A conversation in another thread (I think in the parenting section) about birthing centers reminded me another con about Kaiser for pregnancy: the free labor and delivery, childcare, and breastfeeding classes were completely useless. They consisted of a PowerPoint presentation given in a big room, and really didn’t cover anything you wouldn’t have found on YouTube.
Also, they do have lactation consultants available after you go home, but when I tried to schedule an appointment, the nearest one was 2 weeks out, and I had to go all the way to the hospital to see her. In hindsight I wish I had just shelled out some money for a private one that would come to our house.
All in all, I was happy with the level of care, but did want to warn you accordingly
I went with Kaiser. Found the “Evidence of Coverage” forms well hidden in corporate site and apparently Kaiser covers more fertility treatment than other options (not IVF/ART, but diagnosis, prescriptions, etc) so that kind of cinched it. I’ve also heard a lot of good things here and offline, it’s cheaper, it seems straightforward administratively, and we have no particular attachments to any doctors/specialists. So. We will see how that is! Thanks everyone for weighing in!
Nothing too exciting in my other elections (dental, vision, life, accident), but my comapny started offering legal insurance (pays lawyer fees) and is promising pet insurance this year, which haven’t heard of businesses doing? I don’t think the pet insurance sounded well priced compared to the market, though…
My company has offered pet insurance for a few years but I’ve never tried it. I haven’t compared it to other pet insurance on the market but it just didn’t sound very useful.
Pet insurance has gone through a lot of changes in the past decade. I shopped for it this past year, and I was surprised at the huge differences in coverage and price across insurance companies. So I wouldn’t be surprised if your employer chose something that is a worse offer than what you can get on the market yourself.
Does it also trigger the special enrollment period for her, though? They both work at the same place and not clear whether they each have individual coverage or are on a family plan and if so, under whom.

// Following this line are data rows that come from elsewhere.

-- ==== Sys2Proof/Certificates/Slice0/Obligations.lean ====
section
/-!
DEFINITION. The statements for the provers.
-/

open Sys2Proof Sys2Proof.Machine

/-! ## Integer words (06 R177-R190) -/

/-- R177: the opcodes and fields of the integer words; each completes with the table's exact x in Dest(D), saturated when SAT is
set, its pc past the word and nothing else changed; an idle lane only moves on. -/
def Obligations.IntegerResults : Prop :=
  (∀ w : DWord, ∀ p ∈ [((0x01 : BitVec 8), Instr.add), (0x03, .sub), (0x04, .mul), (0x05, .mulh), (0x06, .mad), (0x07, .min),
      (0x08, .max), (0x09, .absd), (0x28, .clamp)], w.extractLsb' 56 8 = p.1 → ofWord w = p.2 (unpackR w)) ∧
  (∀ f : RFmt, ∀ mk ∈ [Instr.add, .sub, .mul, .mulh, .min, .max, .absd], legal (mk f) = true →
    (f.ty = 2 ∨ f.ty = 3 ∨ f.ty = 6 ∨ f.ty = 7) ∧ f.fn = 0 ∧ f.rm = 0 ∧ f.mod = 0 ∧ f.c = 0) ∧
  (∀ f : RFmt, ∀ mk ∈ [Instr.mad, .clamp], legal (mk f) = true →
    (f.ty = 2 ∨ f.ty = 3 ∨ f.ty = 6 ∨ f.ty = 7) ∧ f.fn = 0 ∧ f.rm = 0 ∧ f.mod = 0) ∧
  (∀ f : RFmt, ∀ mk ∈ [Instr.mulh, .min, .max, .absd, .clamp], legal (mk f) = true → f.sat = 0) ∧
  Family .add (exactWord (fun _ a b _ => a + b)) ∧
  Family .sub (exactWord (fun _ a b _ => a - b)) ∧
  Family .mul (exactWord (fun _ a b _ => a * b)) ∧
  Family .mulh (exactWord (fun n a b _ => Int.fdiv (a * b) (2 ^ n.toNat))) ∧
  Family .mad (exactWord (fun _ a b c => a * b + c)) ∧
  Family .min (exactWord (fun _ a b _ => if a ≤ b then a else b)) ∧
  Family .max (exactWord (fun _ a b _ => if a ≤ b then b else a)) ∧
  Family .absd (exactWord (fun _ a b _ => if a ≤ b then b - a else a - b)) ∧
  Family .clamp (exactWord (fun _ a b c => if c < b then c else if c < a then c else if a < b then b else a))

/-- R178: the immediate words complete at 32 and 64 bits; another FN, a MOD that is not 0, and a shift count outside 0 to n - 1
trap 0x01. -/
def Obligations.ImmediateResults : Prop :=
  (∀ w : DWord, ∀ p ∈ [((0x02 : BitVec 8), Instr.addi), (0x0B, .andi), (0x0D, .ori), (0x0F, .xori), (0x12, .shli), (0x14, .shri),
      (0x16, .sari)], w.extractLsb' 56 8 = p.1 → ofWord w = p.2 (unpackI w)) ∧
  (∀ (f : IFmt) (s : State) (l : Nat), ∀ p ∈ [(Instr.addi f, false), (.andi f, false), (.ori f, false), (.xori f, false),
      (.shli f, true), (.shri f, true), (.sari f, true)], Issuing p.1 s → s.cur.lanes = [l] → selected p.1 s l = true →
    (f.fn ≠ 0 ∧ f.fn ≠ 1 ∨ f.mod ≠ 0 ∨ p.2 = true ∧ (if f.fn = 1 then 64 else 32) ≤ f.imm.toNat) →
    exec p.1 s = .next ((s.raise (s.here l) 0x01 s.cur.word).keepBundle s.cur.bid [l])) ∧
  (∀ f : IFmt, ∀ mk ∈ [Instr.addi, .andi, .ori, .xori, .shli, .shri, .sari], legal (mk f) = true →
    (f.fn = 0 ∨ f.fn = 1) ∧ f.mod = 0) ∧
  (∀ f : IFmt, ∀ mk ∈ [Instr.shli, .shri, .sari], legal (mk f) = true → f.imm.toNat < if f.fn = 1 then 64 else 32) ∧
  FamilyI .addi (immWord (fun a x => a + x) (fun a x => a + x)) ∧
  FamilyI .andi (immWord (fun a x => a &&& x) (fun a x => a &&& x)) ∧
  FamilyI .ori (immWord (fun a x => a ||| x) (fun a x => a ||| x)) ∧
  FamilyI .xori (immWord (fun a x => a ^^^ x) (fun a x => a ^^^ x)) ∧
  FamilyI .shli (immWord (fun a x => a <<< x.toNat) (fun a x => a <<< x.toNat)) ∧
  FamilyI .shri (immWord (fun a x => a >>> x.toNat) (fun a x => a >>> x.toNat)) ∧
  FamilyI .sari (immWord (fun a x => a.sshiftRight x.toNat) (fun a x => a.sshiftRight x.toNat))

/-- R179: the logical and shift words at 32 and 64 bits; amounts of n or more shift everything out, ROT takes j mod n. -/
def Obligations.LogicAndShiftResults : Prop :=
  (∀ w : DWord, ∀ p ∈ [((0x0A : BitVec 8), Instr.and), (0x0C, .or), (0x0E, .xor), (0x10, .not), (0x11, .shl), (0x13, .shr),
      (0x15, .sar), (0x17, .rot)], w.extractLsb' 56 8 = p.1 → ofWord w = p.2 (unpackR w)) ∧
  (∀ f : RFmt, ∀ mk ∈ [Instr.and, .or, .xor, .not, .shl, .shr, .rot], legal (mk f) = true →
    (f.ty = 2 ∨ f.ty = 3) ∧ f.fn = 0 ∧ f.rm = 0 ∧ f.sat = 0 ∧ f.mod = 0) ∧
  (∀ f : RFmt, legal (.sar f) = true → (f.ty = 6 ∨ f.ty = 7) ∧ f.fn = 0 ∧ f.rm = 0 ∧ f.sat = 0 ∧ f.mod = 0) ∧
  (∀ f : RFmt, legal (.not f) = true → f.b = 0) ∧
  Family .and (rawWord (fun a b => a &&& b) (fun a b => a &&& b)) ∧
  Family .or (rawWord (fun a b => a ||| b) (fun a b => a ||| b)) ∧
  Family .xor (rawWord (fun a b => a ^^^ b) (fun a b => a ^^^ b)) ∧
  Family .not (rawWord (fun a _ => ~~~a) (fun a _ => ~~~a)) ∧
  Family .shl (shiftWord (fun a j => a <<< j) (fun a j => a <<< j)) ∧
  Family .shr (shiftWord (fun a j => a >>> j) (fun a j => a >>> j)) ∧
  Family .sar (shiftWord (fun a j => a.sshiftRight j) (fun a j => a.sshiftRight j)) ∧
  Family .rot (shiftWord (fun a j => a.rotateLeft (j % 32)) (fun a j => a.rotateLeft (j % 64)))

/-- R180, R181, R184, R187, R189, R190: fields, counts, selection, addresses, integer conversions and byte selection. What BSWZ's fill
mask does where the zero mask is not set is the model's choice (log 51). -/
def Obligations.BitFieldResults : Prop :=
  Family .bfe (fun f _ _ t =>
    let p := ((t.reg f.b.toNat).extractLsb' 0 8).toNat
    let l := ((t.reg f.b.toNat).extractLsb' 8 8).toNat
    let x := Int.fdiv (operand f.ty t f.a) (2 ^ p)
    deposit f.ty f.d (if l = 0 then 0 else if f.ty = 6 ∨ f.ty = 7 then Int.bmod x (2 ^ l) else Int.fmod x (2 ^ l)) t) ∧
  Family .bfi (fun f _ _ t =>
    let p := ((t.reg f.b.toNat).extractLsb' 0 8).toNat
    let l := ((t.reg f.b.toNat).extractLsb' 8 8).toNat
    bitwise f.ty f.d
      (fun t => (t.reg f.c.toNat &&& ~~~(fieldMask 32 p l)) ||| (t.reg f.a.toNat <<< p &&& fieldMask 32 p l))
      (fun t => (t.reg64 f.c.toNat &&& ~~~(fieldMask 64 p l)) ||| (t.reg64 f.a.toNat <<< p &&& fieldMask 64 p l)) t) ∧
  Family .popc (fun f _ _ t => t.setReg f.d.toNat (BitVec.ofNat 32
    (if f.ty = 3 then onesOf 64 (t.reg64 f.a.toNat).toNat else onesOf 32 (t.reg f.a.toNat).toNat))) ∧
  Family .clz (fun f _ _ t => t.setReg f.d.toNat (BitVec.ofNat 32
    (if f.ty = 3 then zerosAbove 64 (t.reg64 f.a.toNat).toNat else zerosAbove 32 (t.reg f.a.toNat).toNat))) ∧
  Family .brev (rawWord (fun a _ => a.reverse) (fun a _ => a.reverse)) ∧
  Family .sel (fun f _ _ t =>
    let first := t.reg f.c.toNat ≠ 0
    bitwise f.ty f.d (fun t => if first then t.reg f.a.toNat else t.reg f.b.toNat)
      (fun t => if first then t.reg64 f.a.toNat else t.reg64 f.b.toNat) t) ∧
  Family .lea (fun f _ _ t =>
    let b := t.reg f.b.toNat
    let e : DWord := if f.mod.getLsbD 3 then b.signExtend 64 else b.setWidth 64
    t.setReg64 f.d.toNat (t.reg64 f.a.toNat + e <<< (f.mod.extractLsb' 0 3).toNat)) ∧
  Family .cvti (fun f _ _ t =>
    let x := intCode (f.mod.extractLsb' 0 4) t f.a
    storeInt f.ty f.d (if f.sat = 1 then clampInt f.ty x else x) t) ∧
  Family .bswz (fun f _ _ t =>
    let src : DWord := t.reg f.b.toNat ++ t.reg f.a.toNat
    let byte := fun (i : Nat) =>
      let b : Byte := src.extractLsb' (8 * ((t.reg f.c.toNat).extractLsb' (3 * i) 3).toNat) 8
      if f.mod.getLsbD i then 0 else if f.mod.getLsbD (4 + i) then (if b.msb then 255 else 0) else b
    t.setReg f.d.toNat (byte 3 ++ byte 2 ++ byte 1 ++ byte 0))

/-- R182-R184: compares write the executing thread's own bit of a mask as FN bits 5:4 say, or a register. -/
def Obligations.CompareResults : Prop :=
  (∀ f s, Issuing (.cmp f) s → AllPass (.cmp f) s noCheck → MaskCompletes (.cmp f) s f.d.toNat (fun l old =>
    let c := holdsCond (f.fn.extractLsb' 0 3) (operand f.ty (s.thread (s.here l)) f.a) (operand f.ty (s.thread (s.here l)) f.b)
    if l ∈ s.cur.lanes ∧ selected (.cmp f) s l = true then
      (if f.fn.extractLsb' 4 2 = 0 then c else if f.fn.extractLsb' 4 2 = 1 then old = true ∧ c else old = true ∨ c)
    else old = true)) ∧
  (∀ f s, Issuing (.cmpi f) s → AllPass (.cmpi f) s noCheck → MaskCompletes (.cmpi f) s f.d.toNat (fun l old =>
    let a := (s.thread (s.here l)).reg f.a.toNat
    let b : Word := f.imm.signExtend 32
    let c := if f.fn.getLsbD 3 then holdsCond (f.fn.extractLsb' 0 3) a.toNat b.toNat
      else holdsCond (f.fn.extractLsb' 0 3) a.toInt b.toInt
    if l ∈ s.cur.lanes ∧ selected (.cmpi f) s l = true then
      (if f.fn.extractLsb' 4 2 = 0 then c else if f.fn.extractLsb' 4 2 = 1 then old = true ∧ c else old = true ∨ c)
    else old = true)) ∧
  (∀ f s, Issuing (.setc f) s → AllPass (.setc f) s noCheck → ∃ g, Completes (.setc f) s g ∧ ∀ tid t,
    (holdsCond (f.fn.extractLsb' 0 3) (operand f.ty t f.a) (operand f.ty t f.b) → g tid t = t.setReg f.d.toNat 1) ∧
    (¬ holdsCond (f.fn.extractLsb' 0 3) (operand f.ty t f.a) (operand f.ty t f.b) → g tid t = t.setReg f.d.toNat 0))

/-- R185, R186: moves and constants, into general registers, pairs and uniform registers; a uniform register takes the value
of the lowest-numbered performing thread (R176). -/
def Obligations.MoveResults : Prop :=
  (∀ f s, Issuing (.mov f) s → AllPass (.mov f) s noCheck →
    (f.fn = 0 → Completes (.mov f) s (fun _ t =>
      bitwise f.ty f.d (fun t => t.reg f.a.toNat) (fun t => t.reg64 f.a.toNat) t)) ∧
    (f.fn = 1 → Completes (.mov f) s (fun _ t => t.setReg f.d.toNat ((s.band s.cur.bid).sreg f.a.toNat))) ∧
    (f.fn = 2 → performers (.mov f) s ≠ [] → UniformCompletes (.mov f) s f.d.toNat
      ((s.thread (lowest 0 (performers (.mov f) s))).reg f.a.toNat)) ∧
    (f.fn = 3 → performers (.mov f) s ≠ [] → UniformCompletes (.mov f) s f.d.toNat ((s.band s.cur.bid).sreg f.a.toNat)) ∧
    (f.fn = 4 → Completes (.mov f) s (fun _ t => t.setReg f.d.toNat (s.readMask s.cur f.a.toNat)))) ∧
  (∀ f s, Issuing (.movi f) s → AllPass (.movi f) s noCheck →
    (f.fn = 0 → Completes (.movi f) s (fun _ t => t.setReg f.d.toNat f.imm)) ∧
    (f.fn = 1 → performers (.movi f) s ≠ [] → UniformCompletes (.movi f) s f.d.toNat f.imm) ∧
    (f.fn = 2 → Completes (.movi f) s (fun _ t => t.setReg64 f.d.toNat (f.imm.signExtend 64)))) ∧
  (∀ f s, Issuing (.movh f) s → AllPass (.movh f) s noCheck →
    (f.fn = 0 → Completes (.movh f) s (fun _ t => t.setReg (f.d.toNat + 1) f.imm)) ∧
    (f.fn = 1 → performers (.movh f) s ≠ [] → UniformCompletes (.movh f) s (f.d.toNat + 1) f.imm))
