@[simp] theorem Thread.setReg_pc (t : Thread) (r : Nat) (w : Word) : (t.setReg r w).pc = t.pc := rfl
@[simp] theorem Thread.setReg_h (t : Thread) (r : Nat) (w : Word) : (t.setReg r w).h = t.h := rfl
@[simp] theorem Thread.setReg_stack (t : Thread) (r : Nat) (w : Word) : (t.setReg r w).stack = t.stack := rfl
@[simp] theorem Thread.setReg_csp (t : Thread) (r : Nat) (w : Word) : (t.setReg r w).csp = t.csp := rfl
@[simp] theorem Thread.setReg_exited (t : Thread) (r : Nat) (w : Word) : (t.setReg r w).exited = t.exited := rfl
@[simp] theorem Thread.setReg_parked (t : Thread) (r : Nat) (w : Word) : (t.setReg r w).parked = t.parked := rfl
@[simp] theorem Thread.setReg_wait (t : Thread) (r : Nat) (w : Word) : (t.setReg r w).wait = t.wait := rfl
@[simp] theorem Thread.setReg_age (t : Thread) (r : Nat) (w : Word) : (t.setReg r w).age = t.age := rfl
@[simp] theorem Thread.setReg_inh (t : Thread) (r : Nat) (w : Word) : (t.setReg r w).inh = t.inh := rfl
@[simp] theorem Thread.setReg_pprv (t : Thread) (r : Nat) (w : Word) : (t.setReg r w).pprv = t.pprv := rfl
@[simp] theorem Thread.setReg_prv (t : Thread) (r : Nat) (w : Word) : (t.setReg r w).prv = t.prv := rfl
@[simp] theorem Thread.setReg_tcause (t : Thread) (r : Nat) (w : Word) : (t.setReg r w).tcause = t.tcause := rfl
@[simp] theorem Thread.setReg_tval (t : Thread) (r : Nat) (w : Word) : (t.setReg r w).tval = t.tval := rfl
@[simp] theorem Thread.setReg_tpc (t : Thread) (r : Nat) (w : Word) : (t.setReg r w).tpc = t.tpc := rfl
@[simp] theorem Thread.setReg_tscr (t : Thread) (r : Nat) (w : Word) : (t.setReg r w).tscr = t.tscr := rfl
@[simp] theorem Thread.setReg_efword (t : Thread) (r : Nat) (w : Word) : (t.setReg r w).efword = t.efword := rfl
@[simp] theorem Thread.setReg_efpc (t : Thread) (r : Nat) (w : Word) : (t.setReg r w).efpc = t.efpc := rfl
@[simp] theorem Thread.setReg_efinfo (t : Thread) (r : Nat) (w : Word) : (t.setReg r w).efinfo = t.efinfo := rfl
@[simp] theorem Thread.setReg_vset (t : Thread) (r : Nat) (w : Word) : (t.setReg r w).vset = t.vset := rfl
@[simp] theorem Thread.setReg_vover (t : Thread) (r : Nat) (w : Word) : (t.setReg r w).vover = t.vover := rfl
@[simp] theorem Thread.setReg_serr (t : Thread) (r : Nat) (w : Word) : (t.setReg r w).serr = t.serr := rfl
@[simp] theorem Thread.setReg_bara (t : Thread) (r : Nat) (w : Word) : (t.setReg r w).bara = t.bara := rfl
@[simp] theorem Thread.setReg_seen (t : Thread) (r : Nat) (w : Word) : (t.setReg r w).seen = t.seen := rfl
@[simp] theorem Thread.setReg_wword (t : Thread) (r : Nat) (w : Word) : (t.setReg r w).wword = t.wword := rfl
@[simp] theorem Thread.setReg_ray (t : Thread) (r : Nat) (w : Word) : (t.setReg r w).ray = t.ray := rfl
@[simp] theorem Thread.setReg64_pc (t : Thread) (r : Nat) (w : DWord) : (t.setReg64 r w).pc = t.pc := rfl
@[simp] theorem Thread.setReg64_h (t : Thread) (r : Nat) (w : DWord) : (t.setReg64 r w).h = t.h := rfl
@[simp] theorem Thread.setReg64_stack (t : Thread) (r : Nat) (w : DWord) : (t.setReg64 r w).stack = t.stack := rfl
@[simp] theorem Thread.setReg64_csp (t : Thread) (r : Nat) (w : DWord) : (t.setReg64 r w).csp = t.csp := rfl
@[simp] theorem Thread.setReg64_exited (t : Thread) (r : Nat) (w : DWord) : (t.setReg64 r w).exited = t.exited := rfl
@[simp] theorem Thread.setReg64_parked (t : Thread) (r : Nat) (w : DWord) : (t.setReg64 r w).parked = t.parked := rfl
@[simp] theorem Thread.setReg64_wait (t : Thread) (r : Nat) (w : DWord) : (t.setReg64 r w).wait = t.wait := rfl
@[simp] theorem Thread.setReg64_age (t : Thread) (r : Nat) (w : DWord) : (t.setReg64 r w).age = t.age := rfl
@[simp] theorem Thread.setReg64_inh (t : Thread) (r : Nat) (w : DWord) : (t.setReg64 r w).inh = t.inh := rfl
@[simp] theorem Thread.setReg64_pprv (t : Thread) (r : Nat) (w : DWord) : (t.setReg64 r w).pprv = t.pprv := rfl
@[simp] theorem Thread.setReg64_prv (t : Thread) (r : Nat) (w : DWord) : (t.setReg64 r w).prv = t.prv := rfl
@[simp] theorem Thread.setReg64_tcause (t : Thread) (r : Nat) (w : DWord) : (t.setReg64 r w).tcause = t.tcause := rfl
@[simp] theorem Thread.setReg64_tval (t : Thread) (r : Nat) (w : DWord) : (t.setReg64 r w).tval = t.tval := rfl
@[simp] theorem Thread.setReg64_tpc (t : Thread) (r : Nat) (w : DWord) : (t.setReg64 r w).tpc = t.tpc := rfl
@[simp] theorem Thread.setReg64_tscr (t : Thread) (r : Nat) (w : DWord) : (t.setReg64 r w).tscr = t.tscr := rfl
@[simp] theorem Thread.setReg64_efword (t : Thread) (r : Nat) (w : DWord) : (t.setReg64 r w).efword = t.efword := rfl
@[simp] theorem Thread.setReg64_efpc (t : Thread) (r : Nat) (w : DWord) : (t.setReg64 r w).efpc = t.efpc := rfl
@[simp] theorem Thread.setReg64_efinfo (t : Thread) (r : Nat) (w : DWord) : (t.setReg64 r w).efinfo = t.efinfo := rfl
@[simp] theorem Thread.setReg64_vset (t : Thread) (r : Nat) (w : DWord) : (t.setReg64 r w).vset = t.vset := rfl
@[simp] theorem Thread.setReg64_vover (t : Thread) (r : Nat) (w : DWord) : (t.setReg64 r w).vover = t.vover := rfl
@[simp] theorem Thread.setReg64_serr (t : Thread) (r : Nat) (w : DWord) : (t.setReg64 r w).serr = t.serr := rfl
@[simp] theorem Thread.setReg64_bara (t : Thread) (r : Nat) (w : DWord) : (t.setReg64 r w).bara = t.bara := rfl
@[simp] theorem Thread.setReg64_seen (t : Thread) (r : Nat) (w : DWord) : (t.setReg64 r w).seen = t.seen := rfl
@[simp] theorem Thread.setReg64_wword (t : Thread) (r : Nat) (w : DWord) : (t.setReg64 r w).wword = t.wword := rfl
@[simp] theorem Thread.setReg64_ray (t : Thread) (r : Nat) (w : DWord) : (t.setReg64 r w).ray = t.ray := rfl
@[simp] theorem Thread.setHdl_pc (t : Thread) (h : Nat) (x : Handle) : (t.setHdl h x).pc = t.pc := rfl
@[simp] theorem Thread.setHdl_g (t : Thread) (h : Nat) (x : Handle) : (t.setHdl h x).g = t.g := rfl
@[simp] theorem Thread.setHdl_empty (t : Thread) (h : Nat) (x : Handle) : (t.setHdl h x).empty = t.empty := rfl
@[simp] theorem Thread.setHdl_mark (t : Thread) (h : Nat) (x : Handle) : (t.setHdl h x).mark = t.mark := rfl
@[simp] theorem Thread.setHdl_stack (t : Thread) (h : Nat) (x : Handle) : (t.setHdl h x).stack = t.stack := rfl
@[simp] theorem Thread.setHdl_csp (t : Thread) (h : Nat) (x : Handle) : (t.setHdl h x).csp = t.csp := rfl
@[simp] theorem Thread.setHdl_exited (t : Thread) (h : Nat) (x : Handle) : (t.setHdl h x).exited = t.exited := rfl
@[simp] theorem Thread.setHdl_parked (t : Thread) (h : Nat) (x : Handle) : (t.setHdl h x).parked = t.parked := rfl
@[simp] theorem Thread.setHdl_wait (t : Thread) (h : Nat) (x : Handle) : (t.setHdl h x).wait = t.wait := rfl
@[simp] theorem Thread.setHdl_age (t : Thread) (h : Nat) (x : Handle) : (t.setHdl h x).age = t.age := rfl
@[simp] theorem Thread.setHdl_inh (t : Thread) (h : Nat) (x : Handle) : (t.setHdl h x).inh = t.inh := rfl
@[simp] theorem Thread.setHdl_pprv (t : Thread) (h : Nat) (x : Handle) : (t.setHdl h x).pprv = t.pprv := rfl
@[simp] theorem Thread.setHdl_prv (t : Thread) (h : Nat) (x : Handle) : (t.setHdl h x).prv = t.prv := rfl
@[simp] theorem Thread.setHdl_tcause (t : Thread) (h : Nat) (x : Handle) : (t.setHdl h x).tcause = t.tcause := rfl
@[simp] theorem Thread.setHdl_tval (t : Thread) (h : Nat) (x : Handle) : (t.setHdl h x).tval = t.tval := rfl
@[simp] theorem Thread.setHdl_tpc (t : Thread) (h : Nat) (x : Handle) : (t.setHdl h x).tpc = t.tpc := rfl
@[simp] theorem Thread.setHdl_tscr (t : Thread) (h : Nat) (x : Handle) : (t.setHdl h x).tscr = t.tscr := rfl
@[simp] theorem Thread.setHdl_efword (t : Thread) (h : Nat) (x : Handle) : (t.setHdl h x).efword = t.efword := rfl
@[simp] theorem Thread.setHdl_efpc (t : Thread) (h : Nat) (x : Handle) : (t.setHdl h x).efpc = t.efpc := rfl
@[simp] theorem Thread.setHdl_efinfo (t : Thread) (h : Nat) (x : Handle) : (t.setHdl h x).efinfo = t.efinfo := rfl
@[simp] theorem Thread.setHdl_vset (t : Thread) (h : Nat) (x : Handle) : (t.setHdl h x).vset = t.vset := rfl
@[simp] theorem Thread.setHdl_vover (t : Thread) (h : Nat) (x : Handle) : (t.setHdl h x).vover = t.vover := rfl
@[simp] theorem Thread.setHdl_serr (t : Thread) (h : Nat) (x : Handle) : (t.setHdl h x).serr = t.serr := rfl
@[simp] theorem Thread.setHdl_bara (t : Thread) (h : Nat) (x : Handle) : (t.setHdl h x).bara = t.bara := rfl
@[simp] theorem Thread.setHdl_seen (t : Thread) (h : Nat) (x : Handle) : (t.setHdl h x).seen = t.seen := rfl
@[simp] theorem Thread.setHdl_wword (t : Thread) (h : Nat) (x : Handle) : (t.setHdl h x).wword = t.wword := rfl
@[simp] theorem Thread.setHdl_ray (t : Thread) (h : Nat) (x : Handle) : (t.setHdl h x).ray = t.ray := rfl
@[simp] theorem Thread.advance_g (t : Thread) : (t.advance).g = t.g := rfl
@[simp] theorem Thread.advance_empty (t : Thread) : (t.advance).empty = t.empty := rfl
@[simp] theorem Thread.advance_mark (t : Thread) : (t.advance).mark = t.mark := rfl
@[simp] theorem Thread.advance_h (t : Thread) : (t.advance).h = t.h := rfl
@[simp] theorem Thread.advance_stack (t : Thread) : (t.advance).stack = t.stack := rfl
@[simp] theorem Thread.advance_csp (t : Thread) : (t.advance).csp = t.csp := rfl
@[simp] theorem Thread.advance_exited (t : Thread) : (t.advance).exited = t.exited := rfl
@[simp] theorem Thread.advance_parked (t : Thread) : (t.advance).parked = t.parked := rfl
@[simp] theorem Thread.advance_wait (t : Thread) : (t.advance).wait = t.wait := rfl
@[simp] theorem Thread.advance_age (t : Thread) : (t.advance).age = t.age := rfl
@[simp] theorem Thread.advance_inh (t : Thread) : (t.advance).inh = t.inh := rfl
@[simp] theorem Thread.advance_pprv (t : Thread) : (t.advance).pprv = t.pprv := rfl
@[simp] theorem Thread.advance_prv (t : Thread) : (t.advance).prv = t.prv := rfl
@[simp] theorem Thread.advance_tcause (t : Thread) : (t.advance).tcause = t.tcause := rfl
@[simp] theorem Thread.advance_tval (t : Thread) : (t.advance).tval = t.tval := rfl
@[simp] theorem Thread.advance_tpc (t : Thread) : (t.advance).tpc = t.tpc := rfl
@[simp] theorem Thread.advance_tscr (t : Thread) : (t.advance).tscr = t.tscr := rfl
@[simp] theorem Thread.advance_efword (t : Thread) : (t.advance).efword = t.efword := rfl
@[simp] theorem Thread.advance_efpc (t : Thread) : (t.advance).efpc = t.efpc := rfl
@[simp] theorem Thread.advance_efinfo (t : Thread) : (t.advance).efinfo = t.efinfo := rfl
@[simp] theorem Thread.advance_vset (t : Thread) : (t.advance).vset = t.vset := rfl
@[simp] theorem Thread.advance_vover (t : Thread) : (t.advance).vover = t.vover := rfl
@[simp] theorem Thread.advance_serr (t : Thread) : (t.advance).serr = t.serr := rfl
@[simp] theorem Thread.advance_bara (t : Thread) : (t.advance).bara = t.bara := rfl
@[simp] theorem Thread.advance_seen (t : Thread) : (t.advance).seen = t.seen := rfl
@[simp] theorem Thread.advance_wword (t : Thread) : (t.advance).wword = t.wword := rfl
@[simp] theorem Thread.advance_ray (t : Thread) : (t.advance).ray = t.ray := rfl
@[simp] theorem Thread.advance_pc (t : Thread) : t.advance.pc = t.pc + 8 := rfl
@[simp] theorem Thread.advance_reg (t : Thread) (r : Nat) : t.advance.reg r = t.reg r := rfl
@[simp] theorem Thread.advance_reg64 (t : Thread) (r : Nat) : t.advance.reg64 r = t.reg64 r := rfl
@[simp] theorem Thread.advance_isEmpty (t : Thread) (r : Nat) : t.advance.isEmpty r = t.isEmpty r := rfl
@[simp] theorem Thread.advance_markOf (t : Thread) (r : Nat) : t.advance.markOf r = t.markOf r := rfl
@[simp] theorem Thread.hdl_setHdl_same (t : Thread) (n : Nat) (x : Handle) : (t.setHdl n x).hdl n = x := by
  simp [Thread.hdl, Thread.setHdl]
theorem Thread.hdl_setHdl_ne {n q : Nat} (h : q ≠ n) (t : Thread) (x : Handle) : (t.setHdl n x).hdl q = t.hdl q := by
  simp [Thread.hdl, Thread.setHdl, sget_sset_ne h]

At my work at least, my spouse losing his coverage triggers an enrollment period where I can add him to my plan. If he becomes eligible for coverage, I can use that to drop him if I like.
We also have companies with different open enrollment cycles so that’s also a special enrollment period (if his open enrollment makes us want to make changes to mine or vice/versa)
Here’s my question: Why does anyone in the US think this is a functional system?
My husband’s open enrollment ends today. Mine starts in 2 weeks. My company just released information, so we are spending the day comparing premiums and coverage for 5 different plans, and every combination of just adult, adult+kids, and family that we can think of.
We have to look up if our doctors are in each of these 5 plans.
We have to weigh premiums vs. coverage, which vary widely among the plans.
We have to guess if I’ll need physical therapy, if I might be going to the neurosurgeon, how many therapy visits I need.
Why? That’s my question.
Why can we not have a single-payer healthcare system like developed countries do?